DeNIC used to have a policy that 2-letter domains and any domain that matches a license plate code is unavailable.

Problem with that: VW sued against that policy because they wanted to register vw.de and won, so DeNIC had to abandon the policy. Now all the domain names that match license plate codes (which were supposed to be used by the district administrations) are in the hands of random people.

@dmian @hanno @TimPhSchaefers

Dmian 🇪🇺Dec 11

@hallunke23 @hanno @TimPhSchaefers Oh! Wow… That’s a really shocking bit of information. Thanks!

Ryek Darkener Dec 10

@hanno @TimPhSchaefers

That is the current average level of digital competence. Everywhere.

Troed Sångberg Dec 10

I'm bafl.ed

@TimPhSchaefers

Kristof Provost Dec 11

@hanno @TimPhSchaefers I don't understand why governments (or indeed any large organisations) ever releases domain names again.
It's not as if they cost actual money to keep, and the potential downsides of releasing one, even if *you* don't use it any more, are massive.

Klaus Stein Dec 11

@hanno @TimPhSchaefers
Ähnlich absurd (wenngleich nicht gefährlich) war ja die bmftr Domain.

Und alles komplett vermeidbar.

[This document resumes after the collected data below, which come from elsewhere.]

-- ==== Sys2Proof/Word.lean ====
section
/-! DEFINITION. The two widths of the LLT block: the octet and the 16-bit value (spec/00_scope.md R11). -/

namespace Sys2Proof

/-- An octet, "an 8-bit unsigned value 0..255" (R11). -/
abbrev Octet := BitVec 8

/-- A 16-bit value: the accumulator, the native length (R11, R20). -/
abbrev Word16 := BitVec 16

end Sys2Proof
end

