-- ==== Sys2Proof/Decode.lean ====
section
/-! DEFINITION. The decoder of each format of spec/30_encoding.md, total on any octets, and the encoder. -/

namespace Sys2Proof

/-- What a word's meaning depends on beside its octets: DSTATE for SYM8 (R86), and the parameters: MTU for LEN16
(R94), END and ESC for SYM8, STUFF and EFRAME (R80), the CRC's for EFRAME (R82). -/
structure DecodeCtx where
  dstate : DState
  cfg : Config
  deriving DecidableEq, Repr

/-- Why a word is no instruction. -/
inductive DecodeErr where
  /-- no octet at all -/
  | empty
  /-- command code 0x0, reserved (R97) -/
  | reservedCode
  /-- the first octet is no 4-bit command code -/
  | noCode
  /-- an operand octet is missing -/
  | noOperand
  /-- fewer payload octets than the length operand says -/
  | shortPayload
  /-- DSTATE is Idle, Done or Failed: the decoder reads no octets (R86) -/
  | notDecoding
  /-- no stuffed form of one octet (R81) -/
  | notStuffed
  /-- no emulated frame (R82) -/
  | notEFrame
  /-- no native frame (R92) -/
  | notNFrame
  /-- more or fewer octets than the format has -/
  | badLength
  deriving DecidableEq, Repr

/-- An operation with an octet operand. -/
def octetOperand (f : Octet → Instr) : List Octet → Except DecodeErr Instr
  | [] => .error .noOperand
  | o :: _ => .ok (f o)

/-- An operation with a 16-bit operand, high octet first (assumption log 12). -/
def wordOperand (f : Word16 → Instr) : List Octet → Except DecodeErr Instr
  | h :: l :: _ => .ok (f (cat h l))
  | _ => .error .noOperand

/-- An operation with a payload: its length, then its octets. -/
def payloadOperand (f : List Octet → Instr) : List Octet → Except DecodeErr Instr
  | h :: l :: ps =>
    if ps.length < (cat h l).toNat then .error .shortPayload else .ok (f (ps.take (cat h l).toNat))
  | _ => .error .noOperand

/-- The mode operand, one bit: 0 Emulated, 1 Native (assumption log 12). -/
def modeOfBit (b : Bool) : Mode := if b then .native else .emulated

/-- The command port (R96): the code `cmd[3:0]` in the low half of the first octet, then the operand ports.
What stands on a port the operation does not use is not looked at. -/
def decodeCmd4 : List Octet → Except DecodeErr Instr
  | [] => .error .empty
  | c :: ops =>
    match c.toNat with
    | 0x0 => .error .reservedCode
    | 0x1 => .ok .crcInit
    | 0x2 => octetOperand .crcUpdate ops
    | 0x3 => .ok .flush
    | 0x4 => octetOperand .txRaw ops
    | 0x5 => .ok .rxRaw
    | 0x6 => octetOperand .encOctet ops
    | 0x7 => payloadOperand .encFrame ops
    | 0x8 => .ok .decFrame
    | 0x9 => wordOperand .rdBytes ops
    | 0xA => .ok .natRx
    | 0xB => payloadOperand .natTx ops
    | 0xC => .ok .sensePoll
    | 0xD => payloadOperand .tap2tty ops
    | 0xE => .ok .brgStep
    | 0xF => octetOperand (fun o => .modeSet (modeOfBit (o.getLsbD 0))) ops
    | _ => .error .noCode

/-- The decoder's classification of a received octet (R86). -/
def classify (c : Config) (d : DState) (o : Octet) : Except DecodeErr Instr :=
  match d with
  | .awaitOctet =>
    if o = c.escOctet then .ok .symEsc
    else if o = c.endOctet then .ok .symEnd
    else .ok (.symData o)
  | .escaped => .ok (.symLit o)
  | .idle => .error .notDecoding
  | .done => .error .notDecoding
  | .failed => .error .notDecoding

/-- Format SYM8: one octet. -/
def decodeSym8 (c : Config) (d : DState) : List Octet → Except DecodeErr Instr
  | [o] => classify c d o
  | _ => .error .badLength

/-- Format STUFF (R81): `b`, or ESC and an octet that needs it. -/
def decodeStuff (c : Config) : List Octet → Except DecodeErr Instr
  | [b] => if needsEsc c b then .error .notStuffed else .ok (.stuffPlain b)
  | [x, b] => if x = c.escOctet ∧ needsEsc c b then .ok (.stuffEscaped b) else .error .notStuffed
  | _ => .error .badLength

/-- Format LEN16: the class of a length prefix (R94). -/
def classifyLen (mtu : Nat) (n : Word16) : Instr := if lenOk mtu n then .natLenOk n else .natLenOver n

/-- Format LEN16: the two prefix octets, high first (R93). -/
def decodeLen16 (mtu : Nat) : List Octet → Except DecodeErr Instr
  | [h, l] => .ok (classifyLen mtu (cat h l))
  | _ => .error .badLength

/-- The octets a stuffed sequence stands for; `none` where it ends in a lone ESC or holds an unescaped END. -/
def unstuff (c : Config) : List Octet → Option (List Octet)
  | [] => some []
  | x :: xs =>
    if x = c.escOctet then
      match xs with
      | [] => none
      | y :: ys => (unstuff c ys).map (y :: ·)
    else if x = c.endOctet then none
    else (unstuff c xs).map (x :: ·)

/-- The payload a candidate frame carries: all but the last two of the octets its body stands for. -/
def frameBody (c : Config) (w : List Octet) : Option (List Octet) :=
  (unstuff c w.dropLast).map fun os => os.take (os.length - 2)

/-- Format EFRAME (R82): the word is the frame of some payload. -/
def decodeEFrame (c : Config) (w : List Octet) : Except DecodeErr Instr :=
  match frameBody c w with
  | none => .error .notEFrame
  | some p => if payloadFits p ∧ eframeWire c p = w then .ok (.eframe p) else .error .notEFrame

/-- Format NFRAME (R92): the prefix and exactly that many octets. -/
def decodeNFrame : List Octet → Except DecodeErr Instr
  | h :: l :: p => if p.length = (cat h l).toNat then .ok (.nframe p) else .error .notNFrame
  | _ => .error .notNFrame

/-- The decoder: every word of every format is one instruction or an error with a name. -/
def decode (c : DecodeCtx) (f : Format) (w : List Octet) : Except DecodeErr Instr :=
  match f with
  | .cmd4 => decodeCmd4 w
  | .sym8 => decodeSym8 c.cfg c.dstate w
  | .stuff => decodeStuff c.cfg w
  | .eframe => decodeEFrame c.cfg w
  | .len16 => decodeLen16 c.cfg.mtu w
  | .nframe => decodeNFrame w

/-- The format of an instruction's row. -/
def formatOf : Instr → Format
  | .crcInit => .cmd4
  | .crcUpdate _ => .cmd4
  | .flush => .cmd4
  | .txRaw _ => .cmd4
  | .rxRaw => .cmd4
  | .encOctet _ => .cmd4
  | .encFrame _ => .cmd4
  | .decFrame => .cmd4
  | .rdBytes _ => .cmd4
  | .natRx => .cmd4
  | .natTx _ => .cmd4
  | .sensePoll => .cmd4
  | .tap2tty _ => .cmd4
  | .brgStep => .cmd4
  | .modeSet _ => .cmd4
  | .symEnd => .sym8
  | .symEsc => .sym8
  | .symData _ => .sym8
  | .symLit _ => .sym8
  | .stuffPlain _ => .stuff
  | .stuffEscaped _ => .stuff
  | .eframe _ => .eframe
  | .nframe _ => .nframe
  | .natLenOk _ => .len16
  | .natLenOver _ => .len16

/-- The mode operand's port octet. -/
def modeOctet : Mode → Octet
  | .emulated => 0
  | .native => 1

/-- The words of an instruction (R81, R82, R86, R92, R93, R96). -/
def encode (c : Config) : Instr → List Octet
  | .crcInit => [0x1]
  | .crcUpdate o => [0x2, o]
  | .flush => [0x3]
  | .txRaw o => [0x4, o]
  | .rxRaw => [0x5]
  | .encOctet b => [0x6, b]
  | .encFrame p => 0x7 :: (pair (lenOf p) ++ p)
  | .decFrame => [0x8]
  | .rdBytes k => 0x9 :: pair k
  | .natRx => [0xA]
  | .natTx p => 0xB :: (pair (lenOf p) ++ p)
  | .sensePoll => [0xC]
  | .tap2tty p => 0xD :: (pair (lenOf p) ++ p)
  | .brgStep => [0xE]
  | .modeSet m => [0xF, modeOctet m]
  | .symEnd => [c.endOctet]
  | .symEsc => [c.escOctet]
  | .symData o => [o]
  | .symLit o => [o]
  | .stuffPlain b => [b]
  | .stuffEscaped b => [c.escOctet, b]
  | .eframe p => eframeWire c p
  | .nframe p => nframeWire p
  | .natLenOk n => pair n
  | .natLenOver n => pair n

/-- The context in which an instruction's word stands for it: a symbol needs the DSTATE that selects it
(R86), a prefix class the comparison with MTU (R94). -/
def readsAs (c : DecodeCtx) : Instr → Bool
  | .symEnd => c.dstate == .awaitOctet
  | .symEsc => c.dstate == .awaitOctet
  | .symData _ => c.dstate == .awaitOctet
  | .symLit _ => c.dstate == .escaped
  | .eframe _ => true
  | .natLenOk n => lenOk c.cfg.mtu n
  | .natLenOver n => !lenOk c.cfg.mtu n
  | .crcInit => true
  | .crcUpdate _ => true
  | .flush => true
  | .txRaw _ => true
  | .rxRaw => true
  | .encOctet _ => true
  | .encFrame _ => true
  | .decFrame => true
  | .rdBytes _ => true
  | .natRx => true
  | .natTx _ => true
  | .sensePoll => true
  | .tap2tty _ => true
  | .brgStep => true
  | .modeSet _ => true
  | .stuffPlain _ => true
  | .stuffEscaped _ => true
  | .nframe _ => true

/-- The low `n` octets of a number, the most significant first. -/
def octetsOf : Nat → Nat → List Octet
  | 0, _ => []
  | n + 1, w => BitVec.ofNat 8 (w >>> (8 * n)) :: octetsOf n w

/-- The context a table word is read in: the parameters of reset, a decode in progress. -/
def tableCtx : DecodeCtx where
  dstate := .awaitOctet
  cfg := Config.atReset

/-- The format and octets of a table word of `nbits` bits (assumption log 16). Up to 8 bits: a command code with
zeros on the operand ports, or a received octet. Up to 16 bits: the STUFF row's two octets, or a length
prefix. Longer: a whole frame. Multi-octet rows stand with their first octet in the highest bits, as the
table numbers them. -/
def tableWord (nbits w : Nat) : Format × List Octet :=
  if nbits ≤ 8 then
    if 0 < w ∧ w < 16 then (.cmd4, [BitVec.ofNat 8 w, 0, 0, 0]) else (.sym8, octetsOf 1 w)
  else if nbits ≤ 16 then
    if w / 256 = tableCtx.cfg.escOctet.toNat ∧ needsEsc tableCtx.cfg (BitVec.ofNat 8 w) then (.stuff, octetsOf 2 w)
    else (.len16, octetsOf 2 w)
  else
    let os := octetsOf ((nbits + 7) / 8) w
    if os.getLast? = some tableCtx.cfg.endOctet then (.eframe, os) else (.nframe, os)

/-- The instruction the decoder reads from a table word. -/
def decodeTableWord (nbits w : Nat) : Option Instr :=
  match decode tableCtx (tableWord nbits w).1 (tableWord nbits w).2 with
  | .ok i => some i
  | .error _ => none

end Sys2Proof
end

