-- ==== Sys2Proof/Machine/Emu.lean ====
section
/-! DEFINITION. The EMU unit: ENC.OCTET, ENC.FRAME, DEC.FRAME, the decoder's symbol steps, the two stuffed
forms and the frame (spec/42_emulated_codec.md). -/

namespace Sys2Proof.Machine

/-! ## Encoder -/

/-- The one-octet stuffed form on the wire (30_encoding.md R81). -/
def sendPlain (b : Octet) (s : State) : Ret Unit := txRaw b s

/-- The two-octet stuffed form on the wire: ESC, then the octet unmodified (R81, R152). -/
def sendEscaped (b : Octet) (s : State) : Ret Unit :=
  (txRaw s.cfg.escOctet s).bind fun _ s1 => txRaw b s1

/-- ENC.OCTET b (R152). -/
def encOctet (b : Octet) (s : State) : Ret Unit :=
  if needsEsc s.cfg b then sendEscaped b s else sendPlain b s

/-- `TXPHASE <- Failed` (R156). -/
def txFailed (s : State) : State := { s with txphase := .failed }

/-- The payload loop of ENC.FRAME from octet `i` on: send, then update ACC over the unescaped value (R156). -/
def sendPayload : Nat → List Octet → State → Ret Unit
  | _, [], s => .done () s
  | i, b :: bs, s =>
    (encOctet b { s with txidx := i }).bind fun _ s1 => sendPayload (i + 1) bs (feedAcc b s1)

/-- The two trailer octets, slices of one value of ACC, high first, and END (R156). -/
def sendTail (s : State) : Ret Unit :=
  (encOctet (hi s.acc) { s with txphase := .crcHi }).bind fun _ s1 =>
    (encOctet (lo s1.acc) { s1 with txphase := .crcLo }).bind fun _ s2 =>
      (txRaw s2.cfg.endOctet { s2 with txphase := .term }).bind fun _ s3 =>
        .done () { s3 with txphase := .done }

/-- The frame of `p` after the drain: seed, payload, trailer, END (R156, 30_encoding.md R82). -/
def sendFrame (p : List Octet) (s : State) : Ret Unit :=
  ((sendPayload 0 p { seedAcc s with txphase := .payload }).bind fun _ s1 => sendTail s1).onRaise txFailed

/-- ENC.FRAME p (R156): the drain, then the frame. -/
def encFrame (p : List Octet) (s : State) : Ret Unit :=
  ((flush { s with txphase := .drain }).onRaise txFailed).bind fun _ s1 => sendFrame p s1

/-! ## Decoder -/

/-- Start step (R163). -/
def decStart (s : State) : State :=
  { s with acc := accSeed s.cfg, rxcnt := 0, dstate := .awaitOctet }

/-- The frame in progress is lost: `DSTATE <- Failed; RXCNT <- 0` (R166, R169, R170). -/
def decAbort (s : State) : State := { s with dstate := .failed, rxcnt := 0 }

/-- Store (R168), with overflow (R170). -/
def storeOctet (o : Octet) (s : State) : Ret Unit :=
  if s.rxcnt = s.cfg.rxbufCap then .raised .bufferExceeded (decAbort s)
  else
    .done () { s with
      rxbuf := Memory.write s.rxbuf s.rxcnt o
      rxcnt := s.rxcnt + 1
      acc := accUpdate s.cfg s.acc o }

/-- SYM.DATA step (R164). -/
def symData (o : Octet) (s : State) : Ret Unit := storeOctet o s

/-- SYM.ESC step (R165). -/
def symEsc (s : State) : State := { s with dstate := .escaped }

/-- SYM.LIT step (R167). -/
def symLit (o : Octet) (s : State) : Ret Unit := storeOctet o { s with dstate := .awaitOctet }

/-- SYM.END step (R166): the value is the payload length. -/
def symEnd (s : State) : Ret Nat :=
  if acceptsAtEnd s.rxcnt s.acc then .done (s.rxcnt - 2) { s with dstate := .done }
  else .raised .frameCorrupt (decAbort s)

/-- The decoder's loop (R162). `n` bounds the octets read: 2 * RXBUF_CAP + 2 suffice from the start step (R302),
so the case 0 is never met by DEC.FRAME. -/
def decLoop : Nat → State → Ret Nat
  | 0, s => .raised .timeout (decAbort s)
  | n + 1, s =>
    ((rxRaw s).onRaise decAbort).bind fun o s1 =>
      if s1.dstate = .escaped then (symLit o s1).bind fun _ s2 => decLoop n s2
      else if o = s1.cfg.escOctet then decLoop n (symEsc s1)
      else if o = s1.cfg.endOctet then symEnd s1
      else (symData o s1).bind fun _ s2 => decLoop n s2

/-- DEC.FRAME (R162). -/
def decFrame (s : State) : Ret Nat := decLoop (2 * s.cfg.rxbufCap + 2) (decStart s)

/-! ## Meanings -/

/-- ENC.OCTET b (R152). -/
def execEncOctet (b : Octet) (s : State) : Host.Outcome State Fault Refusal :=
  .next (if s.admits (some .emulated) then
    ((encOctet b s).bind fun _ s1 => .done .unit s1).conclude else s.refuse)

/-- ENC.FRAME p (R156), refused for a payload over MTU (R154): the value is n. -/
def execEncFrame (p : List Octet) (s : State) : Host.Outcome State Fault Refusal :=
  .next (if s.admits (some .emulated) ∧ p.length ≤ s.cfg.mtu then
    ((encFrame p s).bind fun _ s1 => .done (.num p.length) s1).conclude else s.refuse)

/-- DEC.FRAME (R162): the value is the payload length. -/
def execDecFrame (s : State) : Host.Outcome State Fault Refusal :=
  .next (if s.admits (some .emulated) then
    ((decFrame s).bind fun n s1 => .done (.num n) s1).conclude else s.refuse)

/-- SYM.END (R166), selected by DSTATE = AwaitOctet (30_encoding.md R86; assumption logs 13, 14). It ends
DEC.FRAME, so its value is DEC.FRAME's. -/
def execSymEnd (s : State) : Host.Outcome State Fault Refusal :=
  .next (if s.admits (some .emulated) ∧ s.dstate = .awaitOctet then
    ((symEnd s).bind fun n s1 => .done (.num n) s1).conclude else s.refuse)

/-- SYM.ESC (R165), selected by DSTATE = AwaitOctet. -/
def execSymEsc (s : State) : Host.Outcome State Fault Refusal :=
  .next (if s.admits (some .emulated) ∧ s.dstate = .awaitOctet then symEsc s else s.refuse)

/-- SYM.DATA o (R164), selected by DSTATE = AwaitOctet and an octet that is neither END nor ESC. -/
def execSymData (o : Octet) (s : State) : Host.Outcome State Fault Refusal :=
  .next (if s.admits (some .emulated) ∧ s.dstate = .awaitOctet ∧ needsEsc s.cfg o = false then
    (symData o s).concludeStep else s.refuse)

/-- SYM.LIT o (R167), selected by DSTATE = Escaped. -/
def execSymLit (o : Octet) (s : State) : Host.Outcome State Fault Refusal :=
  .next (if s.admits (some .emulated) ∧ s.dstate = .escaped then
    (symLit o s).concludeStep else s.refuse)

/-- STUFF.PLAIN b (30_encoding.md R81), for an octet that needs no escape. -/
def execStuffPlain (b : Octet) (s : State) : Host.Outcome State Fault Refusal :=
  .next (if s.admits (some .emulated) ∧ needsEsc s.cfg b = false then
    ((sendPlain b s).bind fun _ s1 => .done .unit s1).conclude else s.refuse)

/-- STUFF.ESCAPED b (30_encoding.md R81), for END and ESC. -/
def execStuffEscaped (b : Octet) (s : State) : Host.Outcome State Fault Refusal :=
  .next (if s.admits (some .emulated) ∧ needsEsc s.cfg b = true then
    ((sendEscaped b s).bind fun _ s1 => .done .unit s1).conclude else s.refuse)

/-- EFRAME p (30_encoding.md R82), the part of ENC.FRAME after the drain, selected by TXPHASE = Drain. It ends
ENC.FRAME, so its value is ENC.FRAME's. -/
def execEframe (p : List Octet) (s : State) : Host.Outcome State Fault Refusal :=
  .next (if s.admits (some .emulated) ∧ s.txphase = .drain ∧ p.length ≤ s.cfg.mtu then
    ((sendFrame p s).bind fun _ s1 => .done (.num p.length) s1).conclude else s.refuse)

end Sys2Proof.Machine
end

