-- ==== Sys2Proof/Machine/Bridge.lean ====
section
/-! DEFINITION. The host agent: MODE.SET, TAP2TTY, BRG.STEP (spec/44_bridge_host.md). -/

namespace Sys2Proof.Machine

/-- The attempts of TAP2TTY when `n = RETRY_MAX - ATTEMPT` retries are left, so that the case 0 is the test
`ATTEMPT == RETRY_MAX` (R226): every error is caught; a backoff precedes each retry. -/
def attempts : Nat → List Octet → State → Ret Value
  | 0, p, s =>
    match encFrame p s with
    | .done _ s1 => .done .sent s1
    | .raised _ s1 => .done .dropped (s1.record .logDropped)
    | .waiting w s1 => .waiting w s1
  | n + 1, p, s =>
    match encFrame p s with
    | .done _ s1 => .done .sent s1
    | .raised _ s1 => (backoff { s1 with attempt := s1.attempt + 1 }).bind fun _ s2 => attempts n p s2
    | .waiting w s1 => .waiting w s1

/-- TAP2TTY p (R226). -/
def tap2tty (p : List Octet) (s : State) : Ret Value := attempts s.cfg.retryMax p { s with attempt := 0 }

/-- `catch OP` (R223): a value or an error of OP lets what follows run. -/
def Ret.catching {α β : Type} (r : Ret α) (ok : α → State → Ret β) (err : State → Ret β) : Ret β :=
  match r with
  | .done a s => ok a s
  | .raised _ s => err s
  | .waiting w s => .waiting w s

/-- The transmit path for frame `p` (R223, R225): nothing it raises gets out. -/
def bridgeSend (p : List Octet) (s : State) : Ret Value :=
  match s.mode with
  | .emulated => (tap2tty p s).catching (fun _ s1 => .done .unit s1) (fun s1 => .done .unit s1)
  | .native => (natTx (.brgTx p) p s).catching (fun _ s1 => .done .unit s1) (fun s1 => .done .unit s1)

/-- The receive path (R223, R228): in Emulated mode the decoded frame is delivered here; NAT.RX delivers by
itself. -/
def bridgeReceive (s : State) : Ret Value :=
  match s.mode with
  | .emulated =>
    (decFrame s).catching
      (fun n s1 => (netWrite (Memory.prefixOf s1.rxbuf n) s1).bind fun _ s2 => .done .unit s2)
      (fun s1 => .done .unit s1)
  | .native => (natRx s).catching (fun _ s1 => .done .unit s1) (fun s1 => .done .unit s1)

/-- How many turns AnyReady looks at in one step: until the script is used up, and at least one. -/
def readyBudget (s : State) : Nat := max 1 s.script.length

/-- BRG.STEP (R223). -/
def brgStep (s : State) : Ret Value :=
  (anyReady (readyBudget s) s).bind fun d s1 =>
    match d with
    | .net => (netRead s1).bind fun p s2 => bridgeSend p s2
    | .ser => bridgeReceive s1

/-- The end of BRG.STEP: an error that gets out of it is the fatal case, and the host stops (R229). -/
def concludeBridge : Ret Value → State
  | .done v s => s.finish v
  | .raised e s => { s.raise e with halted := true }
  | .waiting w s => { s with wait := some w }

/-! ## Meanings -/

/-- MODE.SET m (R221): once after reset, before any other operation; a second one is refused. -/
def execModeSet (m : Mode) (s : State) : Host.Outcome State Fault Refusal :=
  .next (if s.wait.isNone ∧ s.modeSet = false then
    ({ s with mode := m, modeSet := true }).finish .unit else s.refuse)

/-- TAP2TTY p (R226), refused for a payload over MTU (30_encoding.md R97): the value is Sent or Dropped. -/
def execTap2tty (p : List Octet) (s : State) : Host.Outcome State Fault Refusal :=
  .next (if s.admits (some .emulated) ∧ p.length ≤ s.cfg.mtu then (tap2tty p s).conclude else s.refuse)

/-- BRG.STEP (R223). Accepted in both modes (30_encoding.md R98). -/
def execBrgStep (s : State) : Host.Outcome State Fault Refusal :=
  .next (if s.admits none then concludeBridge (brgStep s) else s.refuse)

/-- The operation in progress goes on with its wait (R302, R303), or is abandoned by the reset (R281). -/
def resume (w : Wait) (s : State) : State :=
  match w with
  | .sense => ((sensePoll .sense s).bind fun _ s1 => .done .unit s1).conclude
  | .natTx p => (natTx (.natTx p) p s).conclude
  | .brgAny => concludeBridge (brgStep s)
  | .reset => s.resetInput
  | .brgTx p =>
    concludeBridge
      ((natTx (.brgTx p) p s).catching (fun _ s1 => .done .unit s1) (fun s1 => .done .unit s1))

end Sys2Proof.Machine
end

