-- ==== Sys2Proof/Certificates/Slice0/Obligations.lean ====
section
/-! DEFINITION. The statements for the provers. "stated" and "derived", titles and citations are in
OBLIGATIONS.json. -/

open Sys2Proof Sys2Proof.Machine

/-! ## CRC16 -/

/-- CRC.INIT completes for every accepted request: only ACC and RESULT change, and ACC is the seed CRC_SEED at the
spec's N = 16; the block has N = 16 and the seed 0xFFFF from reset (R112, R9). -/
def Obligations.CrcInitSeedsAcc : Prop :=
  (∀ s : State, accepts .crcInit s = true →
    ∃ a, exec .crcInit s = .next { s with acc := a, result := .ok .unit } ∧
      (s.cfg.crcWidth = 16 → a = s.cfg.crcSeed)) ∧
  State.reset.cfg.crcWidth = 16 ∧ State.reset.cfg.crcSeed = 0xFFFF#16

/-- CRC.UPDATE completes for every accepted request: only ACC and RESULT change, the value is the new ACC, and
ACC is crc_update(ACC, o) at the spec's N = 16; with the corner cases and the example of R113. -/
def Obligations.CrcUpdateFeedsAcc : Prop :=
  (∀ (s : State) (o : Octet), accepts (.crcUpdate o) s = true →
    ∃ a, exec (.crcUpdate o) s = .next { s with acc := a, result := .ok (.num a.toNat) } ∧
      (s.cfg.crcWidth = 16 → a = crcUpdate s.cfg.crcExt s.acc o)) ∧
  crcUpdate .sign 0xFFFF#16 0xFF = 0 ∧
  ∀ e : CrcExt, crcUpdate e 0#16 0 = 0 ∧ crcUpdate e 0xFFFF#16 0x41 = 0xB915

/-- crc_update is the five steps of R111, computed on numbers by the reference evaluator. -/
def Obligations.CrcUpdateMatchesReference : Prop :=
  ∀ (e : CrcExt) (a : Word16) (o : Octet), (crcUpdate e a o).toNat = refUpdate e a.toNat o.toNat

/-- For every octet the update is a bijection; it gives 0 exactly when swap(a) = ext_16(o); steps 3 to 5 are a
bijection that sends only 0 to 0 (R118, which the spec derives from R111). -/
def Obligations.CrcUpdateIsBijection : Prop :=
  (∀ (e : CrcExt) (o : Octet), Function.Bijective fun a : Word16 => crcUpdate e a o) ∧
  (∀ (e : CrcExt) (a : Word16) (o : Octet), crcUpdate e a o = 0 ↔ swap a = extN 16 e o) ∧
  Function.Bijective (fun x : Word16 => crcMix x) ∧
  ∀ x : Word16, crcMix x = 0 ↔ x = 0

/-- The residue law: the accumulator after a receiver that stands at C consumes C's octets, high first; low first it
is not zero in general; at N = 16 a frame's residue is zero exactly under the side condition (R119, which the spec
derives from R111). -/
def Obligations.CrcResidueLaw : Prop :=
  (∀ c : Word16,
    crcUpdate .zero (crcUpdate .zero c (hi c)) (lo c) = 0 ∧
    crcUpdate .sign (crcUpdate .sign c (hi c)) (lo c) =
      crcMix (cat (if 0x80 ≤ (lo c).toNat then 0xFF else 0x00) (if 0x80 ≤ (hi c).toNat then 0xFF else 0x00)) ∧
    crcUpdate .sign (crcUpdate .sign c (hi c)) (lo c) =
      if (hi c).toNat < 0x80 then (if (lo c).toNat < 0x80 then 0x0000#16 else 0xFF00#16)
      else (if (lo c).toNat < 0x80 then 0x1EF0#16 else 0xE1F0#16)) ∧
  (∀ e : CrcExt, ∃ c : Word16, crcUpdate e (crcUpdate e c (lo c)) (hi c) ≠ 0) ∧
  ∀ (c : Config) (p : List Octet), c.crcWidth = 16 →
    (crcFold c (frameOctets p (crcFold c p)) = 0 ↔ frameAccepted c p)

Die Ministerien könnten alle unter kürzel.bund.de firmieren und für sämtliche internen Links etc. auch nur diese nutzen, und die Kurzform kürzel.de (für die Nutzung auf Plakaten etc) wäre dann einfach eine Weiterleitung (oder ein C-Record).

Und natürlich sollte alles, was man je hat, auch langfristig behalten werden. Aber das BMFTR hat ja schon nach 3 Monaten geschafft, daß alle Links von Forschungsprojekten auf das Ministerium (inkl Links in Veröffentlichungen etc) einfach kaputt sind und ins Leere führen, weil natürlich jede Regierung alles immer komplett neu strukturieren muß.

@Lapizistik @TimPhSchaefers bmftr[dit]de? steht zum verkauf, steht allerdings kein Preis dran, man kann ein Angebot abgeben.

Klaus Stein Dec 11

@hanno @TimPhSchaefers

Jep, das hat sich ein Domaingrabber einen Monat bevor sie die Abkürzung offiziell verkündet haben gesichert.

@hanno @TimPhSchaefers Maybe it is time to make domain pirating illegal... It's not like they are not already among the scum of the internet.

@hanno @TimPhSchaefers this is pretty common. In my former life I discovered that an AD used internally a not-yet-claimed domain. I did that then for pentesting which was scary and funny at the same time. I gave the domain back 5 years after everything was switched to a really internal domain and _no_ DNS-requests came to me for 2 years ;) so, this is quite... usual.